Provide an index.json file on Tor Metrics containing stats files
We have been discussing separating the data-aggregating part of metrics-web from the website part in the past. Here's a plan to make this happen:
- We provide a new index file on Tor Metrics containing all stats files specified on the Statistics page, including path, size, and last-modified time. Example (with just a single file):
{
"index_created": "2017-08-21 13:10",
"path": "https://metrics.torproject.org",
"directories": [
{
"path": "stats",
"files": [
{
"path": "servers.csv",
"size": 4794794,
"last_modified": "2017-08-21 00:29"
}
]
}
]
}
-
The new index file will be available under
https://metrics.torproject.org/index/index.json
(does not exist yet) as well as.gz
,.xz
, etc. -
The new file will be written right after running the periodic update twice per day as part of this script.
-
We might even include an
"implementation_version"
field as discussed in #21414 (moved). -
We start using that file by putting a new table at the top of the Statistics page that lists all available files together with their size, last update time, and link to their specification. Like a table of contents. So far so good, this is not yet worth the effort.
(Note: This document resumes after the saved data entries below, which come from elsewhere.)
-- ==== Sys2Proof/Tests/Slice0.lean ====
section
/-! SUPPORT. The model's own tests: operand checks, decoding of words written out from the spec, vectors of
95_test_vectors for each operation, and a witness for the hypotheses of each statement of
Sys2Proof/Certificates/Slice0/Obligations.lean. Expected values are the spec's. -/

namespace Sys2Proof.Tests

open Sys2Proof.Machine

/-! ## Helpers -/

/-- Reset, with the transport's next answer listed. -/
def listening (a : List Byte) : State := { State.reset with answers := [a] }

theorem listening_answers (a : List Byte) : (listening a).Answers a := ⟨rfl, rfl, rfl⟩

/-- Delivered results, LASTERR.KIND and frames sent after an operation. -/
def seen : Out → Option (List Delivery × Kind × List (List Byte))
  | .next t => some (t.delivered, t.lasterr, t.sent.map Transmission.frame)
  | .fault _ => none
  | .refused _ => none

/-- The refusal of an outcome. -/
def refusal : Out → Option Refusal
  | .next _ => none
  | .fault _ => none
  | .refused r => some r

/-- A step taken twice. -/
def twice (s : State) : Out :=
  match step s with
  | .next t => step t
  | .fault e => .fault e
  | .refused r => .refused r

/-- GETVERSION waiting in XCHG. -/
def waiting (o : Op) : State :=
  { State.reset with
    busy := true, phase := .xchg, op := o, cmd := [0x6A, 0x00], txf := [0xA0, 0x03, 0x6A, 0x00, 0xF3]
    timeout := 1000 }

theorem waiting_inv (o : Op) : (waiting o).Inv := by
  cases o <;>
    exact ⟨by decide, by decide, by decide, by decide, by decide, by decide, by decide, defaultTimeout_lt⟩

/-! ## WellFormed: an ill-formed term for each check -/

theorem test_illformed_bank : (Instr.readwords 256 0 1).wellFormed = false := by decide
theorem test_illformed_addr : (Instr.readwords 0 256 1).wellFormed = false := by decide
theorem test_illformed_count : (Instr.readwords 0 0 256).wellFormed = false := by decide
theorem test_illformed_write_bank : (Instr.writewords 256 0 []).wellFormed = false := by decide
theorem test_illformed_write_addr : (Instr.writewords 0 256 []).wellFormed = false := by decide
theorem test_illformed_write_word : (Instr.writewords 0 0 [65536]).wellFormed = false := by decide
theorem test_illformed_write_many : (Instr.writewords 3 0 (List.replicate 125 0)).wellFormed = false := by decide +kernel
theorem test_wellformed_write_most : (Instr.writewords 3 0 (List.replicate 124 0xABCD)).wellFormed = true := by decide +kernel
theorem test_illformed_mode : (Instr.setbuzzer 256).wellFormed = false := by decide
theorem test_illformed_rawA6 : (Instr.rawA6 []).wellFormed = false := by decide
theorem test_illformed_rawFC : (Instr.rawFC []).wellFormed = false := by decide
theorem test_illformed_rawFF : (Instr.rawFF (List.replicate 254 0)).wellFormed = false := by decide +kernel
theorem test_illformed_payload : (Instr.encode (List.replicate 255 0)).wellFormed = false := by decide +kernel
theorem test_illformed_send_short : (Instr.send [0x6A] 1000).wellFormed = false := by decide
theorem test_illformed_send_long : (Instr.send (List.replicate 255 0) 1000).wellFormed = false := by decide +kernel
theorem test_illformed_send_timeout : (Instr.send [0x6A, 0x00] (2 ^ Config.timeoutBits)).wellFormed = false := by
  simp [Instr.wellFormed, commandLengthOk, Bool.eq_false_iff]
theorem test_illformed_bytes : (Instr.bytes [0x10000]).wellFormed = false := by decide
theorem test_illformed_raw_opcode : (Instr.raw [0x6A, 0x00]).wellFormed = false := by decide
theorem test_illformed_raw_empty : (Instr.raw []).wellFormed = false := by decide
theorem test_illformed_reserved : Instr.reserved.wellFormed = false := by decide

/-! ## Decoding: a word written out for each constructor (30_encoding R74 to R78, R85, R93; 92 D2) -/

theorem test_decode_startcont : decodeCommand [0x65, 0x00] = .ok .startcont := by decide
theorem test_decode_getversion : decodeCommand [0x6A, 0x00] = .ok .getversion := by decide
theorem test_decode_readwords : decodeCommand [0x80, 0x00, 0x03, 0x00, 0x08] = .ok (.readwords 3 0 8) := by decide
theorem test_decode_writewords : decodeCommand [0x81, 0x00, 0x01, 0x01, 0x02, 0x01, 0xFF, 0xFE] =
    .ok (.writewords 1 2 [0xFFFE]) := by decide
theorem test_decode_identify : decodeCommand [0x82, 0x00] = .ok .identify := by decide
theorem test_decode_rawA6 : decodeCommand [0xA6, 0x01] = .ok (.rawA6 [0x01]) := by decide
theorem test_decode_stopcont : decodeCommand [0xA8, 0x00] = .ok .stopcont := by decide
theorem test_decode_setbuzzer : decodeCommand [0xB0, 0x00, 0xFF] = .ok (.setbuzzer 0xFF) := by decide
theorem test_decode_rawFC : decodeCommand [0xFC, 0x00] = .ok (.rawFC [0x00]) := by decide
theorem test_decode_rawFF : decodeCommand [0xFF, 0x00, 0x07] = .ok (.rawFF [0x00, 0x07]) := by decide
theorem test_decode_chk8 : decodeRequest (.host { opsel := 0, seq := [0x80, 0x80] }) = .ok (.chk8 [0x80, 0x80]) := by decide
theorem test_decode_encode : decodeRequest (.host { opsel := 1, seq := [0x5F] }) = .ok (.encode [0x5F]) := by decide
theorem test_decode_decode : decodeRequest (.host { opsel := 2, seq := [0xA0] }) = .ok (.decode [0xA0]) := by decide
theorem test_decode_send : decodeRequest (.host { opsel := 3, seq := [0x6A, 0x00], timeout := 7 }) =
    .ok (.send [0x6A, 0x00] 7) := by decide
theorem test_decode_getlasterror : decodeRequest (.host { opsel := 4 }) = .ok .getlasterror := by decide
theorem test_decode_words : decodeRequest (.host { opsel := 5, seq := [0x12] }) = .ok (.words [0x12]) := by decide
theorem test_decode_bytes : decodeRequest (.host { opsel := 6, words := [0x10000] }) = .ok (.bytes [0x10000]) := by decide
theorem test_decode_raw : decodeRequest (.host { opsel := 7, seq := [0xFC, 0x00] }) = .ok (.raw [0xFC, 0x00]) := by decide
theorem test_decode_create : decodeRequest .reset = .ok .create := by decide
theorem test_decode_reserved : decodeRequest (.host { opsel := 15 }) = .ok .reserved := by decide
theorem test_decode_select_13 : decodeRequest (.host { opsel := 13, bank := 1, addr := 2, n := 6 }) =
    .ok (.readwords 1 2 6) := by decide

/-! The decoder's rejections, one each (30 R78, R84, R87, R88). -/

theorem test_reject_empty : decodeCommand [] = .reject .emptyCommand := by decide
theorem test_reject_opcode : decodeCommand [0x83, 0x00] = .reject .unknownOpcode := by decide
theorem test_reject_reserved_byte : decodeCommand [0x6A, 0x01] = .reject .reservedByte := by decide
theorem test_reject_length : decodeCommand [0xB0, 0x00] = .reject .wrongLength := by decide
theorem test_reject_count : decodeCommand [0x81, 0x00, 0x01, 0x03, 0x00, 0x02, 0x12, 0x34] = .reject .wrongCount := by decide
theorem test_reject_write_mode : decodeCommand [0x81, 0x00, 0x00, 0x03, 0x00, 0x01, 0x12, 0x34] =
    .reject .wrongWriteMode := by decide

/-- Table words of both spaces. -/
theorem test_table_words : decodeTableWord 16 0x8100 = some (.writewords 0 0 []) ∧
    decodeTableWord 16 0xA600 = some (.rawA6 [0x00]) ∧ decodeTableWord 8 15 = some .reserved ∧
    decodeTableWord 8 16 = none := by decide

/-- The next step runs a table word's operation, from reset (95 V-CMD-VER frame). -/
theorem test_fetch_word : seen (step (State.reset.withFetchWord 16 0x6A00)) =
    some ([], .ok, [[0xA0, 0x03, 0x6A, 0x00, 0xF3]]) := by decide

/-! ## The operations, on vectors of 95_test_vectors -/

/-- V-CHK-6. -/
theorem test_chk8_getversion : seen (exec (.chk8 [0xA0, 0x03, 0x6A, 0x00]) State.reset) =
    some ([⟨.ok, .byte 0xF3⟩], .ok, []) := by decide
/-- V-CHK-4. -/
theorem test_chk8_wraps : seen (exec (.chk8 [0x80, 0x80]) State.reset) = some ([⟨.ok, .byte 0⟩], .ok, []) := by decide
/-- V-ENC-1. -/
theorem test_encode_empty : seen (exec (.encode []) State.reset) =
    some ([⟨.ok, .bytes [0xA0, 0x01, 0x5F]⟩], .ok, []) := by decide
/-- P4 step 1. -/
theorem test_encode_three : seen (exec (.encode [1, 2, 3]) State.reset) =
    some ([⟨.ok, .bytes [0xA0, 0x04, 0x01, 0x02, 0x03, 0x56]⟩], .ok, []) := by decide
/-- V-DEC-12: wrong in both ways, the length is reported; LASTERR is not written. -/
theorem test_decode_length_first : seen (exec (.decode [0xA0, 0x04, 0x6A, 0x00, 0xF3]) State.reset) =
    some ([⟨.failed .lengthMismatch, .none⟩], .ok, []) := by decide
/-- V-DEC-14: the prefix is not checked. -/
theorem test_decode_prefix : seen (exec (.decode [0xE0, 0x03, 0x6A, 0x00, 0xB3]) State.reset) =
    some ([⟨.ok, .bytes [0x6A, 0x00]⟩], .ok, []) := by decide
/-- V-WRD-6: no sign extension. -/
theorem test_words_high_first : seen (exec (.words [0x00, 0x00, 0xFF, 0xFF, 0x80, 0x00, 0x00, 0x80]) State.reset) =
    some ([⟨.ok, .words [0x0000, 0xFFFF, 0x8000, 0x0080]⟩], .ok, []) := by decide
/-- V-WRD-4: odd tail dropped. -/
theorem test_words_odd : seen (exec (.words [0x12, 0x34, 0x56]) State.reset) =
    some ([⟨.ok, .words [0x1234]⟩], .ok, []) := by decide
/-- V-WRD-11. -/
theorem test_bytes_order : seen (exec (.bytes [0x0100, 0x0001]) State.reset) =
    some ([⟨.ok, .bytes [0x01, 0x00, 0x00, 0x01]⟩], .ok, []) := by decide
/-- V-WRD-12. -/
theorem test_bytes_refused : refusal (exec (.bytes [0x10000]) State.reset) = some .notATagWord := by decide
/-- V-SND-2. -/
theorem test_send_ok : seen (exec (.send [0x6A, 0x00] 1000) (listening [0xA0, 0x05, 0x6A, 0x00, 0x01, 0x02, 0xEE])) =
    some ([⟨.ok, .bytes [0x01, 0x02]⟩], .ok, [[0xA0, 0x03, 0x6A, 0x00, 0xF3]]) := by decide
/-- V-SND-10: bad sum and wrong echo, the checksum is reported. -/
theorem test_send_priority : seen (exec (.send [0x6A, 0x00] 1000) (listening [0xA0, 0x05, 0x6B, 0x00, 0x01, 0x02, 0xEF])) =
    some ([⟨.failed .checksumMismatch, .none⟩], .failed .checksumMismatch, [[0xA0, 0x03, 0x6A, 0x00, 0xF3]]) := by decide
/-- 41 R136: after a failure, the kind, not cleared. -/
theorem test_getlasterror : seen (exec .getlasterror { State.reset with lasterr := .failed .noReply }) =
    some ([⟨.ok, .lastError (.failed .noReply)⟩], .failed .noReply, []) := by decide
/-- 70 R210. -/
theorem test_create_clears : seen (exec .create { State.reset with lasterr := .failed .noReply }) =
    some ([], .ok, []) := by decide
/-- 70 R211. -/
theorem test_create_busy : refusal (exec .create (waiting .send)) = some .busy := by decide
/-- V-CMD-VER-2. -/
theorem test_getversion : seen (exec .getversion (listening [0xA0, 0x06, 0x6A, 0x00, 0x12, 0x0A, 0x99, 0x3B])) =
    some ([⟨.ok, .version 0x12 0x0A⟩], .ok, [[0xA0, 0x03, 0x6A, 0x00, 0xF3]]) := by decide
/-- V-CMD-VER-3. -/
theorem test_getversion_short : refusal (exec .getversion (listening [0xA0, 0x04, 0x6A, 0x00, 0x01, 0xF1])) =
    some .versionReplyTooShort := by decide
/-- V-CMD-STP-1. -/
theorem test_stopcont : seen (exec .stopcont (listening [0xA0, 0x04, 0xA8, 0x00, 0x00, 0xB4])) =
    some ([⟨.ok, .unit⟩], .ok, [[0xA0, 0x03, 0xA8, 0x00, 0xB5]]) := by decide
/-- V-CMD-STP-3: status byte absent. -/
theorem test_stopcont_absent : seen (exec .stopcont (listening [0xA0, 0x03, 0xA8, 0x00, 0xB5])) =
    some ([⟨.failed .commandRejected, .none⟩], .failed .commandRejected, [[0xA0, 0x03, 0xA8, 0x00, 0xB5]]) := by decide
/-- V-CMD-STA-2. -/
theorem test_startcont : seen (exec .startcont (listening [0xA0, 0x04, 0x65, 0x00, 0x01, 0xF6])) =
    some ([⟨.failed .commandRejected, .none⟩], .failed .commandRejected, [[0xA0, 0x03, 0x65, 0x00, 0xF8]]) := by decide
/-- V-CMD-BUZ-2: the reply is not compared with the mode. -/
theorem test_setbuzzer : seen (exec (.setbuzzer 1) (listening [0xA0, 0x04, 0xB0, 0x00, 0x00, 0xAC])) =
    some ([⟨.ok, .unit⟩], .ok, [[0xA0, 0x04, 0xB0, 0x00, 0x01, 0xAB]]) := by decide
/-- V-CMD-BUZ-4. -/
theorem test_setbuzzer_unsolicited : seen (exec (.setbuzzer 0x54) (listening [0xA0, 0x04, 0xA8, 0x00, 0x00, 0xB4])) =
    some ([⟨.failed .unsolicited, .none⟩], .failed .unsolicited, [[0xA0, 0x04, 0xB0, 0x00, 0x54, 0x58]]) := by decide
/-- V-CMD-IDN-5. -/
theorem test_identify_odd : seen (exec .identify (listening [0xA0, 0x07, 0x82, 0x00, 0x01, 0x12, 0x34, 0x56, 0x3A])) =
    some ([⟨.ok, .words [0x1234]⟩], .ok, [[0xA0, 0x03, 0x82, 0x00, 0xDB]]) := by decide
/-- V-CMD-IDN-3: flag 2 is no tag, the words are not delivered. -/
theorem test_identify_flag : seen (exec .identify (listening [0xA0, 0x06, 0x82, 0x00, 0x02, 0x12, 0x34, 0x90])) =
    some ([⟨.failed .tagNotFound, .words []⟩], .failed .tagNotFound, [[0xA0, 0x03, 0x82, 0x00, 0xDB]]) := by decide
/-- V-CMD-RD-4: words from offset 3, their number not checked. -/
theorem test_readwords : seen (exec (.readwords 3 0 8)
      (listening [0xA0, 0x0A, 0x80, 0x00, 0x03, 0x00, 0x02, 0xAA, 0xBB, 0xCC, 0xDD, 0xC3])) =
    some ([⟨.ok, .words [0xAABB, 0xCCDD]⟩], .ok, [[0xA0, 0x06, 0x80, 0x00, 0x03, 0x00, 0x08, 0xCF]]) := by decide
/-- V-CMD-RD-2. -/
theorem test_readwords_bank : seen (exec (.readwords 3 0 8)
      (listening [0xA0, 0x0A, 0x80, 0x00, 0x01, 0x00, 0x02, 0xAA, 0xBB, 0xCC, 0xDD, 0xC5])) =
    some ([⟨.failed .tagNotFound, .words []⟩], .failed .tagNotFound,
      [[0xA0, 0x06, 0x80, 0x00, 0x03, 0x00, 0x08, 0xCF]]) := by decide
/-- V-CMD-WR-1. -/
theorem test_writewords : seen (exec (.writewords 3 0 [0x1234, 0x5678]) (listening [0xA0, 0x04, 0x81, 0x00, 0x00, 0xDB])) =
    some ([⟨.ok, .unit⟩], .ok,
      [[0xA0, 0x0B, 0x81, 0x00, 0x01, 0x03, 0x00, 0x02, 0x12, 0x34, 0x56, 0x78, 0xBA]]) := by decide
/-- V-CMD-WR-3: a failure without data. -/
theorem test_writewords_fails : seen (exec (.writewords 1 2 [0xFFFF]) (listening [0xA0, 0x04, 0x81, 0x00, 0x10, 0xCB])) =
    some ([⟨.failed .tagNotFound, .none⟩], .failed .tagNotFound,
      [[0xA0, 0x09, 0x81, 0x00, 0x01, 0x01, 0x02, 0x01, 0xFF, 0xFF, 0xD3]]) := by decide
/-- V-CMD-RAW-1. -/
theorem test_raw : seen (exec (.raw [0xFC, 0x00]) (listening [])) =
    some ([⟨.failed .noReply, .none⟩], .failed .noReply, [[0xA0, 0x03, 0xFC, 0x00, 0x61]]) := by decide
/-- 42 R158: byte 0 must be an undocumented opcode. -/
theorem test_raw_opcode : refusal (exec (.raw [0x6A, 0x00]) (listening [])) = some .notRawOpcode := by decide
/-- 42 R158, the frame `A0 03 A6 00 B7`; the reply is handed back. -/
theorem test_rawA6 : seen (exec (.rawA6 [0x00]) (listening [0xA0, 0x04, 0xA6, 0x00, 0x07, 0xAF])) =
    some ([⟨.ok, .bytes [0x07]⟩], .ok, [[0xA0, 0x03, 0xA6, 0x00, 0xB7]]) := by decide
/-- 42 R158, the frame `A0 03 FC 00 61`. -/
theorem test_rawFC : seen (exec (.rawFC [0x00]) (listening [])) =
    some ([⟨.failed .noReply, .none⟩], .failed .noReply, [[0xA0, 0x03, 0xFC, 0x00, 0x61]]) := by decide
/-- 42 R158, the frame `A0 03 FF 00 5E`. -/
theorem test_rawFF : seen (exec (.rawFF [0x00]) (listening [])) =
    some ([⟨.failed .noReply, .none⟩], .failed .noReply, [[0xA0, 0x03, 0xFF, 0x00, 0x5E]]) := by decide
/-- 30 R93. -/
theorem test_reserved : refusal (exec .reserved State.reset) = some .reservedOpsel := by decide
That comes next!
-
In the next step we write a little internal downloader that is part of the website part of metrics-web. That downloader periodically fetches the
index.json
file to see if there are updates to stats files. If there are, it downloads these files and stores them locally for rserve to produce new graphs based on the new data. -
Now we can set up a second metrics-web instance somewhere that has the sole purpose of aggregating data. We might want to call it
https://metrics2.torproject.org/
(or some other name, if we can settle on one). We point the periodic downloader to that host and fetch newly updated CSV files from there. And we turn off data-aggregating modules on the actual Tor Metrics website host. (Maybe it's easier to find a smaller host for the website and move that part, while keeping the data-aggregating parts in place. Whatever.)
Does this make sense?